» RECORDS SHOWN
/-! ## `setEdge` -/

@[simp] theorem setEdge_variant (s : State) : (setEdge s).variant = s.variant := rfl
@[simp] theorem setEdge_stim (s : State) : (setEdge s).stim = s.stim := rfl
@[simp] theorem setEdge_drawn (s : State) : (setEdge s).drawn = s.drawn := rfl
@[simp] theorem setEdge_pclkQ (s : State) : (setEdge s).pclkQ = s.inp.pclk := rfl
@[simp] theorem setEdge_w (s : State) : (setEdge s).w = s.w := rfl
@[simp] theorem setEdge_inside (s : State) : (setEdge s).inside = s.inside := rfl
@[simp] theorem setEdge_age (s : State) : (setEdge s).age = s.age := rfl
@[simp] theorem setEdge_txw (s : State) : (setEdge s).txw = s.txw := rfl
@[simp] theorem setEdge_fsValid (s : State) : (setEdge s).fsValid = s.fsValid := rfl
@[simp] theorem setEdge_fs (s : State) : (setEdge s).fs = s.fs := rfl
@[simp] theorem setEdge_status (s : State) : (setEdge s).status = s.status := rfl
@[simp] theorem setEdge_err (s : State) : (setEdge s).err = s.err := rfl
@[simp] theorem setEdge_cpValid (s : State) : (setEdge s).cpValid = s.cpValid := rfl
@[simp] theorem setEdge_cpCode (s : State) : (setEdge s).cpCode = s.cpCode := rfl
@[simp] theorem setEdge_txState (s : State) : (setEdge s).txState = s.txState := rfl
@[simp] theorem setEdge_txIdx (s : State) : (setEdge s).txIdx = s.txIdx := rfl
@[simp] theorem setEdge_txb (s : State) : (setEdge s).txb = s.txb := rfl
@[simp] theorem setEdge_ctCnt (s : State) : (setEdge s).ctCnt = s.ctCnt := rfl
@[simp] theorem setEdge_wtCnt (s : State) : (setEdge s).wtCnt = s.wtCnt := rfl
@[simp] theorem setEdge_pdataO (s : State) : (setEdge s).pdataO = s.pdataO := rfl
@[simp] theorem setEdge_pdataOe (s : State) : (setEdge s).pdataOe = s.pdataOe := rfl
@[simp] theorem setEdge_inp (s : State) : (setEdge s).inp = s.inp := rfl
@[simp] theorem setEdge_net (s : State) : (setEdge s).net = { s.net with fall := s.pclkQ && !s.inp.pclk } := rfl
@[simp] theorem setEdge_out (s : State) : (setEdge s).out = s.out := rfl

/-! ## `appendSample` -/

@[simp] theorem appendSample_variant (s : State) : (appendSample s).variant = s.variant := rfl
@[simp] theorem appendSample_stim (s : State) : (appendSample s).stim = s.stim := rfl
@[simp] theorem appendSample_drawn (s : State) : (appendSample s).drawn = s.drawn := rfl
@[simp] theorem appendSample_pclkQ (s : State) : (appendSample s).pclkQ = s.pclkQ := rfl
@[simp] theorem appendSample_w (s : State) : (appendSample s).w = appendBit s.variant.cap s.w s.inp.pdataI := rfl
@[simp] theorem appendSample_inside (s : State) : (appendSample s).inside = s.inside := rfl
@[simp] theorem appendSample_age (s : State) : (appendSample s).age = s.age := rfl
@[simp] theorem appendSample_txw (s : State) : (appendSample s).txw = s.txw := rfl
@[simp] theorem appendSample_fsValid (s : State) : (appendSample s).fsValid = s.fsValid := rfl
@[simp] theorem appendSample_fs (s : State) : (appendSample s).fs = s.fs := rfl
@[simp] theorem appendSample_status (s : State) : (appendSample s).status = s.status := rfl
@[simp] theorem appendSample_err (s : State) : (appendSample s).err = s.err := rfl
@[simp] theorem appendSample_cpValid (s : State) : (appendSample s).cpValid = s.cpValid := rfl
@[simp] theorem appendSample_cpCode (s : State) : (appendSample s).cpCode = s.cpCode := rfl
@[simp] theorem appendSample_txState (s : State) : (appendSample s).txState = s.txState := rfl
@[simp] theorem appendSample_txIdx (s : State) : (appendSample s).txIdx = s.txIdx := rfl
@[simp] theorem appendSample_txb (s : State) : (appendSample s).txb = s.txb := rfl
@[simp] theorem appendSample_ctCnt (s : State) : (appendSample s).ctCnt = s.ctCnt := rfl
@[simp] theorem appendSample_wtCnt (s : State) : (appendSample s).wtCnt = s.wtCnt := rfl
@[simp] theorem appendSample_pdataO (s : State) : (appendSample s).pdataO = s.pdataO := rfl
@[simp] theorem appendSample_pdataOe (s : State) : (appendSample s).pdataOe = s.pdataOe := rfl
@[simp] theorem appendSample_inp (s : State) : (appendSample s).inp = s.inp := rfl
@[simp] theorem appendSample_net (s : State) : (appendSample s).net = s.net := rfl
@[simp] theorem appendSample_out (s : State) : (appendSample s).out = s.out := rfl

/-! ## `suspendSampler` -/

@[simp] theorem suspendSampler_variant (s : State) : (suspendSampler s).variant = s.variant := rfl
@[simp] theorem suspendSampler_stim (s : State) : (suspendSampler s).stim = s.stim := rfl
@[simp] theorem suspendSampler_drawn (s : State) : (suspendSampler s).drawn = s.drawn := rfl
@[simp] theorem suspendSampler_pclkQ (s : State) : (suspendSampler s).pclkQ = s.pclkQ := rfl
@[simp] theorem suspendSampler_w (s : State) : (suspendSampler s).w = [] := rfl
@[simp] theorem suspendSampler_inside (s : State) : (suspendSampler s).inside = s.inside := rfl
@[simp] theorem suspendSampler_age (s : State) : (suspendSampler s).age = s.age := rfl
@[simp] theorem suspendSampler_txw (s : State) : (suspendSampler s).txw = false := rfl
@[simp] theorem suspendSampler_fsValid (s : State) : (suspendSampler s).fsValid = s.fsValid := rfl
@[simp] theorem suspendSampler_fs (s : State) : (suspendSampler s).fs = s.fs := rfl
@[simp] theorem suspendSampler_status (s : State) : (suspendSampler s).status = s.status := rfl
@[simp] theorem suspendSampler_err (s : State) : (suspendSampler s).err = s.err := rfl
@[simp] theorem suspendSampler_cpValid (s : State) : (suspendSampler s).cpValid = s.cpValid := rfl
@[simp] theorem suspendSampler_cpCode (s : State) : (suspendSampler s).cpCode = s.cpCode := rfl
@[simp] theorem suspendSampler_txState (s : State) : (suspendSampler s).txState = s.txState := rfl
@[simp] theorem suspendSampler_txIdx (s : State) : (suspendSampler s).txIdx = s.txIdx := rfl
@[simp] theorem suspendSampler_txb (s : State) : (suspendSampler s).txb = s.txb := rfl
@[simp] theorem suspendSampler_ctCnt (s : State) : (suspendSampler s).ctCnt = s.ctCnt := rfl
@[simp] theorem suspendSampler_wtCnt (s : State) : (suspendSampler s).wtCnt = s.wtCnt := rfl
@[simp] theorem suspendSampler_pdataO (s : State) : (suspendSampler s).pdataO = s.pdataO := rfl
@[simp] theorem suspendSampler_pdataOe (s : State) : (suspendSampler s).pdataOe = s.pdataOe := rfl
@[simp] theorem suspendSampler_inp (s : State) : (suspendSampler s).inp = s.inp := rfl
@[simp] theorem suspendSampler_net (s : State) : (suspendSampler s).net = s.net := rfl
@[simp] theorem suspendSampler_out (s : State) : (suspendSampler s).out = s.out := rfl

/-! ## `incAge` -/

@[simp] theorem incAge_variant (s : State) : (incAge s).variant = s.variant := rfl
@[simp] theorem incAge_stim (s : State) : (incAge s).stim = s.stim := rfl
@[simp] theorem incAge_drawn (s : State) : (incAge s).drawn = s.drawn := rfl
@[simp] theorem incAge_pclkQ (s : State) : (incAge s).pclkQ = s.pclkQ := rfl
@[simp] theorem incAge_w (s : State) : (incAge s).w = s.w := rfl
@[simp] theorem incAge_inside (s : State) : (incAge s).inside = s.inside := rfl
@[simp] theorem incAge_age (s : State) : (incAge s).age = s.age + 1 := rfl
@[simp] theorem incAge_txw (s : State) : (incAge s).txw = s.txw := rfl
@[simp] theorem incAge_fsValid (s : State) : (incAge s).fsValid = s.fsValid := rfl
@[simp] theorem incAge_fs (s : State) : (incAge s).fs = s.fs := rfl
@[simp] theorem incAge_status (s : State) : (incAge s).status = s.status := rfl
@[simp] theorem incAge_err (s : State) : (incAge s).err = s.err := rfl
@[simp] theorem incAge_cpValid (s : State) : (incAge s).cpValid = s.cpValid := rfl
@[simp] theorem incAge_cpCode (s : State) : (incAge s).cpCode = s.cpCode := rfl
@[simp] theorem incAge_txState (s : State) : (incAge s).txState = s.txState := rfl
@[simp] theorem incAge_txIdx (s : State) : (incAge s).txIdx = s.txIdx := rfl
@[simp] theorem incAge_txb (s : State) : (incAge s).txb = s.txb := rfl
@[simp] theorem incAge_ctCnt (s : State) : (incAge s).ctCnt = s.ctCnt := rfl
@[simp] theorem incAge_wtCnt (s : State) : (incAge s).wtCnt = s.wtCnt := rfl
@[simp] theorem incAge_pdataO (s : State) : (incAge s).pdataO = s.pdataO := rfl
@[simp] theorem incAge_pdataOe (s : State) : (incAge s).pdataOe = s.pdataOe := rfl
@[simp] theorem incAge_inp (s : State) : (incAge s).inp = s.inp := rfl
@[simp] theorem incAge_net (s : State) : (incAge s).net = s.net := rfl
@[simp] theorem incAge_out (s : State) : (incAge s).out = s.out := rfl

/-! ## `setHit` -/

@[simp] theorem setHit_variant (m : Bool) (s : State) : (setHit m s).variant = s.variant := rfl
@[simp] theorem setHit_stim (m : Bool) (s : State) : (setHit m s).stim = s.stim := rfl
@[simp] theorem setHit_drawn (m : Bool) (s : State) : (setHit m s).drawn = s.drawn := rfl
@[simp] theorem setHit_pclkQ (m : Bool) (s : State) : (setHit m s).pclkQ = s.pclkQ := rfl
@[simp] theorem setHit_w (m : Bool) (s : State) : (setHit m s).w = s.w := rfl
@[simp] theorem setHit_inside (m : Bool) (s : State) : (setHit m s).inside = s.inside := rfl
@[simp] theorem setHit_age (m : Bool) (s : State) : (setHit m s).age = s.age := rfl
@[simp] theorem setHit_txw (m : Bool) (s : State) : (setHit m s).txw = s.txw := rfl
@[simp] theorem setHit_fsValid (m : Bool) (s : State) : (setHit m s).fsValid = s.fsValid := rfl
@[simp] theorem setHit_fs (m : Bool) (s : State) : (setHit m s).fs = s.fs := rfl
@[simp] theorem setHit_status (m : Bool) (s : State) : (setHit m s).status = s.status := rfl
@[simp] theorem setHit_err (m : Bool) (s : State) : (setHit m s).err = s.err := rfl
@[simp] theorem setHit_cpValid (m : Bool) (s : State) : (setHit m s).cpValid = s.cpValid := rfl
@[simp] theorem setHit_cpCode (m : Bool) (s : State) : (setHit m s).cpCode = s.cpCode := rfl
@[simp] theorem setHit_txState (m : Bool) (s : State) : (setHit m s).txState = s.txState := rfl
@[simp] theorem setHit_txIdx (m : Bool) (s : State) : (setHit m s).txIdx = s.txIdx := rfl
@[simp] theorem setHit_txb (m : Bool) (s : State) : (setHit m s).txb = s.txb := rfl
@[simp] theorem setHit_ctCnt (m : Bool) (s : State) : (setHit m s).ctCnt = s.ctCnt := rfl
@[simp] theorem setHit_wtCnt (m : Bool) (s : State) : (setHit m s).wtCnt = s.wtCnt := rfl
@[simp] theorem setHit_pdataO (m : Bool) (s : State) : (setHit m s).pdataO = s.pdataO := rfl
@[simp] theorem setHit_pdataOe (m : Bool) (s : State) : (setHit m s).pdataOe = s.pdataOe := rfl
@[simp] theorem setHit_inp (m : Bool) (s : State) : (setHit m s).inp = s.inp := rfl
@[simp] theorem setHit_net (m : Bool) (s : State) : (setHit m s).net = { s.net with hit := m } := rfl
@[simp] theorem setHit_out (m : Bool) (s : State) : (setHit m s).out = s.out := rfl

/-! ## `publishFrame` -/

@[simp] theorem publishFrame_variant (f : Bits) (s : State) : (publishFrame f s).variant = s.variant := rfl
@[simp] theorem publishFrame_stim (f : Bits) (s : State) : (publishFrame f s).stim = s.stim := rfl
@[simp] theorem publishFrame_drawn (f : Bits) (s : State) : (publishFrame f s).drawn = s.drawn := rfl
@[simp] theorem publishFrame_pclkQ (f : Bits) (s : State) : (publishFrame f s).pclkQ = s.pclkQ := rfl
@[simp] theorem publishFrame_w (f : Bits) (s : State) : (publishFrame f s).w = s.w := rfl
@[simp] theorem publishFrame_inside (f : Bits) (s : State) : (publishFrame f s).inside = s.inside := rfl
@[simp] theorem publishFrame_age (f : Bits) (s : State) : (publishFrame f s).age = s.age := rfl
@[simp] theorem publishFrame_txw (f : Bits) (s : State) : (publishFrame f s).txw = s.txw := rfl
@[simp] theorem publishFrame_fsValid (f : Bits) (s : State) : (publishFrame f s).fsValid = true := rfl
@[simp] theorem publishFrame_fs (f : Bits) (s : State) : (publishFrame f s).fs = f := rfl
@[simp] theorem publishFrame_status (f : Bits) (s : State) : (publishFrame f s).status = s.status := rfl
@[simp] theorem publishFrame_err (f : Bits) (s : State) : (publishFrame f s).err = s.err := rfl
@[simp] theorem publishFrame_cpValid (f : Bits) (s : State) : (publishFrame f s).cpValid = s.cpValid := rfl
@[simp] theorem publishFrame_cpCode (f : Bits) (s : State) : (publishFrame f s).cpCode = s.cpCode := rfl
@[simp] theorem publishFrame_txState (f : Bits) (s : State) : (publishFrame f s).txState = s.txState := rfl
@[simp] theorem publishFrame_txIdx (f : Bits) (s : State) : (publishFrame f s).txIdx = s.txIdx := rfl
@[simp] theorem publishFrame_txb (f : Bits) (s : State) : (publishFrame f s).txb = s.txb := rfl
@[simp] theorem publishFrame_ctCnt (f : Bits) (s : State) : (publishFrame f s).ctCnt = s.ctCnt := rfl
@[simp] theorem publishFrame_wtCnt (f : Bits) (s : State) : (publishFrame f s).wtCnt = s.wtCnt := rfl
@[simp] theorem publishFrame_pdataO (f : Bits) (s : State) : (publishFrame f s).pdataO = s.pdataO := rfl
@[simp] theorem publishFrame_pdataOe (f : Bits) (s : State) : (publishFrame f s).pdataOe = s.pdataOe := rfl
@[simp] theorem publishFrame_inp (f : Bits) (s : State) : (publishFrame f s).inp = s.inp := rfl
@[simp] theorem publishFrame_net (f : Bits) (s : State) : (publishFrame f s).net = s.net := rfl
@[simp] theorem publishFrame_out (f : Bits) (s : State) : (publishFrame f s).out = s.out := rfl

/-! ## `toggleBoundary` -/

@[simp] theorem toggleBoundary_variant (s : State) : (toggleBoundary s).variant = s.variant := rfl
@[simp] theorem toggleBoundary_stim (s : State) : (toggleBoundary s).stim = s.stim := rfl
@[simp] theorem toggleBoundary_drawn (s : State) : (toggleBoundary s).drawn = s.drawn := rfl
@[simp] theorem toggleBoundary_pclkQ (s : State) : (toggleBoundary s).pclkQ = s.pclkQ := rfl
@[simp] theorem toggleBoundary_w (s : State) : (toggleBoundary s).w = s.w := rfl
@[simp] theorem toggleBoundary_inside (s : State) : (toggleBoundary s).inside = (!s.inside) := rfl
@[simp] theorem toggleBoundary_age (s : State) : (toggleBoundary s).age = 0 := rfl
@[simp] theorem toggleBoundary_txw (s : State) : (toggleBoundary s).txw = s.txw := rfl
@[simp] theorem toggleBoundary_fsValid (s : State) : (toggleBoundary s).fsValid = s.fsValid := rfl
@[simp] theorem toggleBoundary_fs (s : State) : (toggleBoundary s).fs = s.fs := rfl
@[simp] theorem toggleBoundary_status (s : State) : (toggleBoundary s).status = s.status := rfl
@[simp] theorem toggleBoundary_err (s : State) : (toggleBoundary s).err = s.err := rfl
@[simp] theorem toggleBoundary_cpValid (s : State) : (toggleBoundary s).cpValid = s.cpValid := rfl
@[simp] theorem toggleBoundary_cpCode (s : State) : (toggleBoundary s).cpCode = s.cpCode := rfl
@[simp] theorem toggleBoundary_txState (s : State) : (toggleBoundary s).txState = s.txState := rfl
@[simp] theorem toggleBoundary_txIdx (s : State) : (toggleBoundary s).txIdx = s.txIdx := rfl
@[simp] theorem toggleBoundary_txb (s : State) : (toggleBoundary s).txb = s.txb := rfl
@[simp] theorem toggleBoundary_ctCnt (s : State) : (toggleBoundary s).ctCnt = s.ctCnt := rfl
@[simp] theorem toggleBoundary_wtCnt (s : State) : (toggleBoundary s).wtCnt = s.wtCnt := rfl
@[simp] theorem toggleBoundary_pdataO (s : State) : (toggleBoundary s).pdataO = s.pdataO := rfl
@[simp] theorem toggleBoundary_pdataOe (s : State) : (toggleBoundary s).pdataOe = s.pdataOe := rfl
@[simp] theorem toggleBoundary_inp (s : State) : (toggleBoundary s).inp = s.inp := rfl
@[simp] theorem toggleBoundary_net (s : State) : (toggleBoundary s).net = s.net := rfl
@[simp] theorem toggleBoundary_out (s : State) : (toggleBoundary s).out = s.out := rfl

» EXERCISE REQUIREMENTS
Using the records above, copy every line that has the word "stim" in it.

» SOLUTION TO THIS TASK
@[simp] theorem setEdge_stim (s : State) : (setEdge s).stim = s.stim := rfl
@[simp] theorem appendSample_stim (s : State) : (appendSample s).stim = s.stim := rfl
@[simp] theorem suspendSampler_stim (s : State) : (suspendSampler s).stim = s.stim := rfl
@[simp] theorem incAge_stim (s : State) : (incAge s).stim = s.stim := rfl
@[simp] theorem setHit_stim (m : Bool) (s : State) : (setHit m s).stim = s.stim := rfl
@[simp] theorem publishFrame_stim (f : Bits) (s : State) : (publishFrame f s).stim = s.stim := rfl
@[simp] theorem toggleBoundary_stim (s : State) : (toggleBoundary s).stim = s.stim := rfl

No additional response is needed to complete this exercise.